Organic waste can be reused through composting, donating food scraps and turning the waste into bio-fuel, and can be recycled through many other methods. There is specialized equipment companies can use to collect and recycle organics, including compost bins, specialized compactors and heavy-duty shredders.

Compost Bins

One method of organics recycling is composting, which is when organic waste is collected in a compost bin to break down into fertile soil that can be reused in gardens. Recycling organic waste through composting is one method companies could implement. There are several pros when it comes to using compost bins for organic waste recycling, one of them being that compost bins are generally on the smaller side and take up less space than other recycling equipment options. Compost bins may be appropriately sized for a company producing a small amount of organic waste. Using compost bins to collect organic material is the most cost-effective method of recycling.

While there are multiple pros to using compost bins, this method has its downfalls, as well. One con for this equipment is that it may not be practical for any company that produces large amounts of organic waste. A company may require larger collection containers for the amount of organic material it produces. The smaller size also means the bin would need to be emptied more frequently, requiring time from an employee or professional service to do so. Compost bins are generally made from non-industrial materials, such as wood, plastic or thin metal, and they have a lid opening that creates the possibility of being accessible to pests, such as bugs, racoons or other unwelcome creatures. The compost bin structure and opening also leads to less odor control than other equipment.

Organic Waste Compactor/Recycling Containers

Another way to recycle organic material using equipment is with an organic waste compactor or enclosed recycling container. One benefit of this equipment is that the waste compactors and recycling containers are specifically designed to handle organic waste. Most machinery is equipped with pre-crushers to assist the breakdown process of the organic material. Once the waste has been pre-crushed, it will take less time to decompose and be available for use as a different organic product. Waste compactors and recycling containers are generally larger than compost bins, so they’re able to accommodate more waste. This equipment is also tightly contained, keeping out pests and minimizing any odors produced by the organic waste.

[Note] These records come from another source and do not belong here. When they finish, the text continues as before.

-- ==== Sys2Proof/Laws/Engines.lean ====
section
/-! SUPPORT. The two engines' loops without `force`, and the walks of `PLACE` and `SUFFIX` in closed form. -/

namespace Sys2Proof.Machine

/-! ## Loops -/

@[simp] theorem foldBits_zero (bit : Acc14 → Bool → Acc14) (w : Half) (x : Acc14) : foldBits bit w 0 x = x := rfl

theorem foldBits_succ (bit : Acc14 → Bool → Acc14) (w : Half) (n : Nat) (x : Acc14) :
    foldBits bit w (n + 1) x = foldBits bit w n (bit x (w.getLsbD n)) := by
  simp [foldBits]

@[simp] theorem ck14ShiftsV3_zero (t : Half) : ck14ShiftsV3 0 t = t := rfl

theorem ck14ShiftsV3_succ (n : Nat) (t : Half) : ck14ShiftsV3 (n + 1) t = ck14ShiftsV3 n (ck14ShiftV3 t) := by
  simp [ck14ShiftsV3]

@[simp] theorem crc32Shifts_zero (c : Word) : crc32Shifts 0 c = c := rfl

theorem crc32Shifts_succ (n : Nat) (c : Word) : crc32Shifts (n + 1) c = crc32Shifts n (crc32Shift c) := by
  simp [crc32Shifts]

/-- There is no final XOR (R132). -/
@[simp] theorem crcResult_eq (c : Word) : crcResult c = c := by simp [crcResult]

/-! ## Sequences -/

theorem ck14Seq_append (v : Ck14Variant) (x : Acc14) (ws vs : List Half) :
    ck14Seq v x (ws ++ vs) = ck14Seq v (ck14Seq v x ws) vs := by
  induction ws generalizing x with
  | nil => rfl
  | cons w ws ih => exact ih _

/-! ## The walks -/

/-- The scan in closed form: the words at `a, a+2, ...`, in order. -/
theorem Block.scanFrom_ok {b : Block} {p : Params} (hp : b.ph ≠ .rst) {n a : Nat} (h : a + 2 * n ≤ p.imgLen) (x : Acc14) :
    b.scanFrom p n a x = .ok (ck14Seq p.ck14 x ((List.range n).map fun k => b.img.word (a + 2 * k))) := by
  induction n generalizing a x with
  | zero => rfl
  | succ n ih =>
    rw [Block.scanFrom, Block.readWord_ok hp (by omega)]
    simp only [force_eq, bind, Except.bind]
    rw [ih (by omega), List.range_succ_eq_map]
    simp only [List.map_cons, List.map_map, ck14Seq]
    congr 2
    refine List.map_congr_left fun k _ => ?_
    simp only [Function.comp, Nat.succ_eq_add_one]
    congr 1; omega

/-- The CRC walk in closed form: the bytes at `a, a+1, ...`, in order. -/
theorem Block.crcFrom_ok {b : Block} {p : Params} (hp : b.ph ≠ .rst) {n a : Nat} (h : a + n ≤ p.imgLen) (c : Word) :
    b.crcFrom p n a c = .ok (crc32Bytes c ((List.range n).map fun k => b.img.read (a + k))) := by
  induction n generalizing a c with
  | zero => rfl
  | succ n ih =>
    rw [Block.crcFrom, Block.readByte_ok hp (by omega)]
    simp only [force_eq, bind, Except.bind]
    rw [ih (by omega), List.range_succ_eq_map]
    simp only [List.map_cons, List.map_map, crc32Bytes]
    congr 2
    refine List.map_congr_left fun k _ => ?_
    simp only [Function.comp, Nat.succ_eq_add_one]
    congr 1; omega

/-! ## The window's checksum and the image's CRC -/

/-- The window's checksum as the sequence of its words (R172). -/
theorem windowSum_eq (v : Ck14Variant) (m : Memory) :
    windowSum v m = ck14Seq v 0#14 ((List.range 7551).map fun k => m.word (0x0400 + 2 * k)) := by
  delta windowSum Memory.windowWords; exact Eq.refl _

/-- The CRC of a prefix as the fold of its bytes (R192). -/
theorem prefixCrc_eq (m : Memory) (n : Nat) :
    prefixCrc m n = crc32Bytes 0xFFFFFFFF#32 ((List.range n).map fun a => m.read a) := by
  delta prefixCrc Memory.prefixBytes; exact Eq.refl _

/-- Images that agree on the window have one checksum. -/
theorem windowSum_congr {v : Ck14Variant} {m m' : Memory} (h : ∀ a, 0x0400 ≤ a → a < 0x3EFE → m.read a = m'.read a) :
    windowSum v m = windowSum v m' := by
  refine (windowSum_eq v m).trans (.trans (congrArg _ (List.map_congr_left fun k hk => ?_)) (windowSum_eq v m').symm)
  have hk' := List.mem_range.mp hk
  rw [Memory.word, Memory.word, h _ (by omega) (by omega), h _ (by omega) (by omega)]

/-- Images that agree on a prefix have one CRC of it. -/
theorem prefixCrc_congr {m m' : Memory} {n : Nat} (h : ∀ a, a < n → m.read a = m'.read a) : prefixCrc m n = prefixCrc m' n := by
  rw [prefixCrc_eq, prefixCrc_eq, List.map_congr_left fun a ha => h a (List.mem_range.mp ha)]

end Sys2Proof.Machine
end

The large capacity of organic waste compactors and recycling containers may be just what one company needs, but it also may be too large of a container for companies producing small amounts of organic waste or with limited physical space. These containers need to be professionally emptied by a properly equipped waste management service. This method of organics recycling can also be a safety hazard and employees tasked with using the equipment need to be properly trained. Although the use of this equipment has the potential to save money for a company in the long run, the upfront costs are significantly higher than if a company were to use a compost bin for organics recycling.

Heavy-Duty Waste Shredder

Organics recycling can also be done using a heavy-duty waste shredder, which shreds the organic material into fine pieces, aiding in the decomposition process. This method is the most efficient way to recycle organics and can handle large amounts of waste input. Heavy-duty shredders would be the best option for companies that produce substantial amounts of organic waste, such as grocery stores and restaurants.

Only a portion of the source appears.